### TASK INSTRUCTIONS
Go line by line through the data below and count those with the string "modsIn". Give the number only.

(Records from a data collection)

/-- R68, R163, R164, R173 to R181: a floating-point word writes its value, ORs its flags into fpsw and steps the generators
of the lanes that round with them; SRND writes the stepped generator or its value in [0, 1); an immediate is bits [31:8]
of an FP32 value. -/
def Obligations.FloatResults : Prop :=
  ((∀ w, ∀ f ∈ floatForms w, Runs f.i f.gate always fun x t =>
    x.floats t w.dst fun l g => f.val (x.a3 f.w l) (x.b3 f.w f.c.isSome l) (x.c3 f.w l) g) ∧
  (∀ w : F3, Runs (.srnd w) (fun s k => laGate (s.gang k.gk) w isV isUnused isUnused none false (modsIn w.mods 1) false)
    always fun x t => x.floats t w.dst fun _ g => (if w.mods.getLsbD 0
      then BitVec.ofNat 32 (roundTo .f32 .rn false (.fin false ((genStep g).toNat / 256) 1 (-24))).1 else genStep g, 0, genStep g))) ∧
  (∀ w : FI, ∀ f ∈ floatImmForms w, Runs f.1
    (fun s k => { legal := fiLegal (s.gang k.gk) w f.2.1 isSource f.2.2.1 && uniformOk w.dst [w.a]
                  engine := .la, privileged := privDst w.dst, pred := w.pred.toNat, neg := w.neg, srcs := [w.a], regs := vregsOf [w.a] })
    always fun x t => x.floats t w.dst fun l g => f.2.2.2 (x.rd 0 w.a l) (BitVec.ofNat 32 (w.imm.toNat * 256)) g)

/-- R190, R191: BRA sends the lanes of `active` to the target and the others on; BRAU sends the whole lane set one way,
by all or by any of its lanes that are not helpers, always where it has no predicate. No register and no memory
changes. -/
def Obligations.BranchesGoToTheirTargets : Prop :=
  (∀ w : FI, Runs (.bra w) (transferGate w) always fun x t =>
    t.wentTo x.k x.act (fun _ => x.direct w) ∧ t.past x.k (x.k.lanes &&& ~~~x.act) ∧ x.s.frame t x.k []) ∧
  (∀ w : FI, Runs (.brau w)
    (fun s k => { sqGateI (s.gang k.gk) { w with mods := 0 } isUnused isUnused k.last [] with
                  legal := fiLegal (s.gang k.gk) w isUnused isUnused (modsIn w.mods 1 && k.last) })
    always fun x t =>
      let v := x.k.lanes &&& ~~~x.k.helpers
      let p := x.act &&& ~~~x.k.helpers
      x.s.frame t x.k [] ∧
      if (w.pred = 0 ∧ w.neg = false) ∨ (if w.mods.getLsbD 0 then p = v else p ≠ 0)
        then t.wentTo x.k x.k.lanes (fun _ => x.direct w) else t.past x.k x.k.lanes)

/-- R192 to R194: JMPI, CALL, CALLI and RET on lanes whose targets pass R192's checks and whose return stacks need no
memory: each lane goes to its target; a call pushes the next clause's header; a return pops the newest entry. -/
def Obligations.CallsAndReturns : Prop :=
  (∀ w : F3, Runs (.jmpi w) (pairGate w fun k => w.mods == 0 && k.last)
    (fun x => (x.b.sortTargets x.k x.act (x.pairTarget w)).2 = (x.act, 0, 0)) fun x t =>
      t.wentTo x.k x.act (fun l => BitVec.ofNat 64 (x.pairTarget w l)) ∧
      x.keepsFile (x.b.sortTargets x.k x.act (x.pairTarget w)).1 t []) ∧
  (∀ w : FI, Runs (.call w) (transferGate w) (fun x => ∀ l, l < 32 → x.act.getLsbD l = true → (x.lane l).rasn < 4) fun x t =>
    x.called x.s t fun _ => x.direct w) ∧
  (∀ w : F3, Runs (.calli w) (pairGate w fun k => w.mods == 0 && k.last)
    (fun x => (x.b.sortTargets x.k x.act (x.pairTarget w)).2 = (x.act, 0, 0) ∧
      ∀ l, l < 32 → x.act.getLsbD l = true → (x.lane l).rasn < 4) fun x t =>
      x.called (x.b.sortTargets x.k x.act (x.pairTarget w)).1 t fun l => BitVec.ofNat 64 (x.pairTarget w l)) ∧
  (∀ w : F3, Runs (.ret w) (fun s k => sqGate (s.gang k.gk) w isUnused isUnused isUnused (w.mods == 0 && k.last) [])
    (fun x => ∀ l, l < 32 → x.act.getLsbD l = true →
      (x.lane l).rasn ≠ 0 ∧ (Table.get 0 (x.lane l).ras ((x.lane l).rasn - 1)).toNat % 8 = 0) fun x t =>
      t.wentTo x.k x.act (fun l => Table.get 0 (x.lane l).ras ((x.lane l).rasn - 1)) ∧
      t.past x.k (x.k.lanes &&& ~~~x.act) ∧ x.keepsRegs t [] ∧
      ∀ l, l < 32 → x.act.getLsbD l = true → (x.laneIn t l).rasn = (x.lane l).rasn - 1)

/-- R197 to R199: MEET gives the old mr to its destination and sets mr to the target's offset from the kernel; REJOIN sets
mr; EXIT makes each lane of `active` leave, or a helper where another lane of its quad runs on; NOP and YIELD go on. -/
def Obligations.MeetExitAndHints : Prop :=
  (∀ w : FI, Runs (.meet w) (fun s k => sqGateI (s.gang k.gk) w (fun o => isV o || isZero o) isUnused true []) always fun x t =>
    (isV w.dst = true → (t.weave x.k.wk).took w.dst x.act fun l => x.rd 0 (.special .mr) l) ∧
    (∀ l, l < 32 → x.act.getLsbD l = true →
      (x.laneIn t l).mr = ((x.direct w - x.g.kaddr).setWidth 32 : Word) &&& 0xFFFFFFF8#32) ∧
    t.past x.k x.k.lanes ∧ x.s.frame t x.k [w.dst, .special .mr]) ∧
  (∀ w : F3, Runs (.rejoin w) (fun s k => sqGate (s.gang k.gk) w isUnused isVS isUnused (w.mods == 0) [w.a]) always fun x t =>
    (t.weave x.k.wk).took (.special .mr) x.act (fun l => x.rd 0 w.a l) ∧ t.past x.k x.k.lanes ∧ x.s.frame t x.k [.special .mr]) ∧
  (∀ w : F3, Runs (.exit w) (fun s k => sqGate (s.gang k.gk) w isUnused isUnused isUnused (w.mods == 0 && k.last) [])
    (fun x => ∀ l, l < 32 → x.act.getLsbD l = true → (x.lane l).status ≠ .exited) fun x t =>
      x.keepsRegs t [] ∧
      ∀ l, l < 32 → x.act.getLsbD l = true → (x.laneIn t l).status =
        if (List.range 4).any (fun j => (x.lane (4 * (l / 4) + j)).status == .live && !x.act.getLsbD (4 * (l / 4) + j))
          then .helper else .exited) ∧
  (∀ w : F3, Runs (.nop w) (fun s k => sqGate (s.gang k.gk) w isUnused isUnused isUnused (w.mods == 0) []) always fun x t =>
    t.past x.k x.k.lanes ∧ x.s.frame t x.k []) ∧
  (∀ w : F3, Runs (.yield w) (fun s k => sqGate (s.gang k.gk) w isUnused isUnused isUnused (w.mods == 0) []) always fun x t =>
    t.past x.k x.k.lanes ∧ x.keepsRegs t [])

/-- R200, R201, R205, R208, R210, R215: each answers its value in the destination and changes nothing else. -/
def Obligations.SequencerReads : Prop :=
  ∀ w v, ∀ f ∈ sequencerReads w v, Runs f.i f.gate f.ok fun x t => x.writes t f.dst (f.val x)

/-- R209: GBAR and CBAR hold the lanes of the set; when every weave that counts has arrived and its stores are visible, for
CBAR of every gang of the cohorts, none of which is yet to come or saved, none of them is held any more. -/
def Obligations.Barriers : Prop :=
  (∀ w : F3, Runs (.gbar w) (fun s k => sqGate (s.gang k.gk) w isUnused isUnused isUnused (w.mods == 0 && w.pred == 0) [])
    (fun x => x.k.wk ∈ x.s.weavesOf x.k.gk ∧ x.w.ended = false ∧ x.act &&& x.w.liveMask ≠ 0) fun x t =>
      let b := x.b.holdLanes x.k x.act .gbar
      x.keepsRegs t [] ∧
      if ∀ wk ∈ b.weavesOf x.k.gk, (b.weave wk).counts = true → (b.weave wk).arrived .gbar = true ∧ (b.weave wk).sq = []
        then ∀ l, l < 32 → x.act.getLsbD l = true → (x.laneIn t l).hold = none
        else x.s.waitsAt t x.k x.act .gbar) ∧
  (∀ w : F3, Runs (.cbar w) (fun s k => sqGate (s.gang k.gk) w isUnused isUnused isUnused (w.mods == 0 && w.pred == 0) [])
    (fun x => x.k.wk ∈ x.s.weavesOf x.k.gk ∧ x.w.ended = false ∧ x.act &&& x.w.liveMask ≠ 0 ∧
      ∃ c ∈ x.s.cohortSet x.g.cohort, ∃ e ∈ (x.s.cohort c).gangs, e.2 = x.k.gk) fun x t =>
      let b := x.b.holdLanes x.k x.act .cbar
      x.keepsRegs t [] ∧
      if ∀ c ∈ b.cohortSet x.g.cohort, b.cohortPresent c = true ∧ ∀ e ∈ (b.cohort c).gangs, ∀ wk ∈ b.weavesOf e.2,
          (b.weave wk).counts = true → (b.weave wk).arrived .cbar = true ∧ (b.weave wk).sq = []
        then ∀ l, l < 32 → x.act.getLsbD l = true → (x.laneIn t l).hold = none
        else x.s.waitsAt t x.k x.act .cbar)

/-- R210: RSEND writes the offset, full and with the producer's phase, to the head slot and moves the head; RTAKE takes
the tail slot's offset, empties it and moves the tail, and its lanes are held while the slot is not ready. -/
def Obligations.StageRings : Prop :=
  (∀ w : F3, ∀ r, Runs (.rsend w) (fun s k => sqGate (s.gang k.gk) w isUnused isSorConst isS (w.mods == 0) [w.a, w.b])
    (fun x => anyLane x ∧ x.s.ring x.k (x.rd 0 w.a 0).toNat = some r ∧ x.s.inStage x.k r.prod = true ∧ r.count < r.maxocc ∧
      x.w.sq = [] ∧ r.head < 16) fun x t =>
      t.past x.k x.k.lanes ∧ x.keepsRegs t [] ∧ ∃ u, t.ring x.k (x.rd 0 w.a 0).toNat = some u ∧
        Table.get 0 u.words r.head = x.rd 1 w.b 0 ∧ u.full.getLsbD r.head = true ∧ u.pha.getLsbD r.head = r.ppha ∧
        u.head = (if r.head + 1 = r.slots then 0 else r.head + 1) ∧ u.ppha = (if r.head + 1 = r.slots then !r.ppha else r.ppha) ∧
        u.tail = r.tail ∧ u.cpha = r.cpha) ∧
  (∀ w : F3, ∀ r, Runs (.rtake w) (fun s k => sqGate (s.gang k.gk) w isS isSorConst isUnused (w.mods == 0) [w.a])
    (fun x => anyLane x ∧ x.s.ring x.k (x.rd 0 w.a 0).toNat = some r ∧ x.s.inStage x.k r.cons = true ∧ r.tail < 16) fun x t =>
      if r.full.getLsbD r.tail = true ∧ r.pha.getLsbD r.tail = r.cpha then
        (t.weave x.k.wk).took w.dst x.act (fun _ => Table.get 0 r.words r.tail) ∧ t.past x.k x.k.lanes ∧ x.keepsRegs t [w.dst] ∧
        ∃ u, t.ring x.k (x.rd 0 w.a 0).toNat = some u ∧ u.full.getLsbD r.tail = false ∧
          u.tail = (if r.tail + 1 = r.slots then 0 else r.tail + 1) ∧ u.cpha = (if r.tail + 1 = r.slots then !r.cpha else r.cpha) ∧
          u.head = r.head ∧ u.ppha = r.ppha
      else x.s.waitsAt t x.k x.act (.ringEmpty (x.rd 0 w.a 0).toNat) ∧ t.past x.k (x.k.lanes &&& ~~~x.act) ∧ x.keepsRegs t [])

/-- R58, R211: a fault raised for lanes that can enter the handler puts those of them that are live into it: the fault
record is written, each lane saves its resume address, goes to TVEC and is privileged. Registers other than fault.pc
stay where no result is outstanding. -/
def Obligations.FaultsEnterTheHandler : Prop :=
  ∀ (s : State) (wk : Nat) (f : PendFault), s.canEnter wk f.mask → f.keepPc = false →
    s.handling (s.raise wk f) wk (f.mask &&& (s.weave wk).liveMask) f.status f.addr f.ecause f.resume_ ∧
    ((s.weave wk).ll = [] → ∀ o l, l < 32 → o ≠ .special .faultPcLo → o ≠ .special .faultPcHi →
      ((s.raise wk f).weave wk).kept o l = (s.weave wk).kept o l) ∧
    (s.raise wk f).mem = s.mem

/-- R58, R86: a word in hand whose fields are illegal raises 0x01 for its lane set, a privileged word in lanes that are not
privileged 0x04, and a word that the weave's role may not issue 0x02 with detail 0x01, in that order; fault.pc is the
word's address. A word that acts once for its weave, of an engine or a slice, only goes on where helpers alone execute it
(R267, R273, R316, R341, R359, R380). -/
def Obligations.RefusedWordsFault : Prop :=
  (∀ w, ∀ f ∈ onceForms w, Runs f.1 f.2 (fun x => ¬someLane x) fun x t => t.past x.k x.k.lanes ∧ x.s.frame t x.k []) ∧
  ∀ (s : State) (k : Ctx) (g : Gate) (eff : Env → BitVec 32 → State → State), s.canEnter k.wk k.lanes →
    let m := k.lanes &&& (s.weave k.wk).liveMask
    let noPriv := ∃ l, l < 32 ∧ (k.lanes &&& ~~~k.helpers).getLsbD l = true ∧ ((s.weave k.wk).lane l).priv = false
    let role := roleAllows (roleOf (s.gang k.gk) (s.weave k.wk).num) g.engine g.laUni
    (g.legal = false → s.handling (s.runWord k g eff) k.wk m 0x01#32 0 0 k.pc) ∧
    (g.legal = true → g.privileged = true → noPriv → s.handling (s.runWord k g eff) k.wk m 0x04#32 0 0 k.pc) ∧
    (g.legal = true → (g.privileged = false ∨ ¬noPriv) → role = false → s.handling (s.runWord k g eff) k.wk m 0x102#32 0 0 k.pc)

/-- R212 to R214: TRAP enters the handler with ECAUSE 1 and fault.code IMM[15:0]·2^8, resuming at the next clause; SYSC
sends s0 to s3 of its lanes and holds them, or answers 0xFFFF_FFFF in s0 for an unknown service; ERET sends each lane to its
fault.pc, as a header where bit 0 is set, and leaves privileged mode. The clause instance that ERET returns to is the
model's reading (log entry 14). -/
def Obligations.TrapsCallsAndReturnsFromThem : Prop :=
  (∀ w : FI, Runs (.trap w) (fun s k => sqGateI (s.gang k.gk) w isUnused isUnused (k.last && w.imm.extractLsb' 16 8 == 0) [])
    (fun x => (x.b.advance x.k x.act).calm x.k.wk x.act) fun x t =>
      x.s.handling t x.k.wk (x.act &&& x.w.liveMask) (BitVec.ofNat 32 (w.imm.toNat % 2 ^ 16 * 2 ^ 8)) 0 1 (x.k.next ||| 1)) ∧
  (∀ w : FI, Runs (.sysc w) (fun s k => sqGateI (s.gang k.gk) w isUnused isUnused (k.last && w.imm.extractLsb' 16 8 == 0) [])
    anyLane fun x t =>
      if [0x0000, 0x0001, 0x0010, 0x0011, 0x0020].contains w.imm.toNat then
        x.s.waitsAt t x.k x.act (.sysc (w.imm.extractLsb' 0 16)) ∧
        (t.weave x.k.wk).syscs = x.w.syscs ++ [SyscReq.mk (w.imm.extractLsb' 0 16) x.act
          [x.rd 0 (.s 0) 0, x.rd 1 (.s 1) 0, x.rd 2 (.s 2) 0, x.rd 3 (.s 3) 0]] ∧ x.keepsRegs t []
      else (t.weave x.k.wk).sget 0 = 0xFFFFFFFF#32 ∧ t.past x.k x.k.lanes ∧ x.s.frame t x.k [.s 0]) ∧
  (∀ w : F3, Runs (.eret w) (fun s k => { sqGate (s.gang k.gk) w isUnused isUnused isUnused (w.mods == 0 && k.last) [] with privileged := true })
    (fun x => x.w.pend = [] ∧ ∀ l, l < 32 → x.act.getLsbD l = true → ((x.lane l).faultPc).toNat / 2 % 4 = 0) fun x t =>
      x.keepsRegs t [] ∧ ∀ l, l < 32 → x.act.getLsbD l = true →
        (x.laneIn t l).pc = (x.lane l).faultPc &&& ~~~1#64 ∧ (x.laneIn t l).hdr = (x.lane l).faultPc.getLsbD 0 ∧
        (x.laneIn t l).priv = false ∧ (x.laneIn t l).clause = (x.lane l).back)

### EXERCISE RESPONSE
2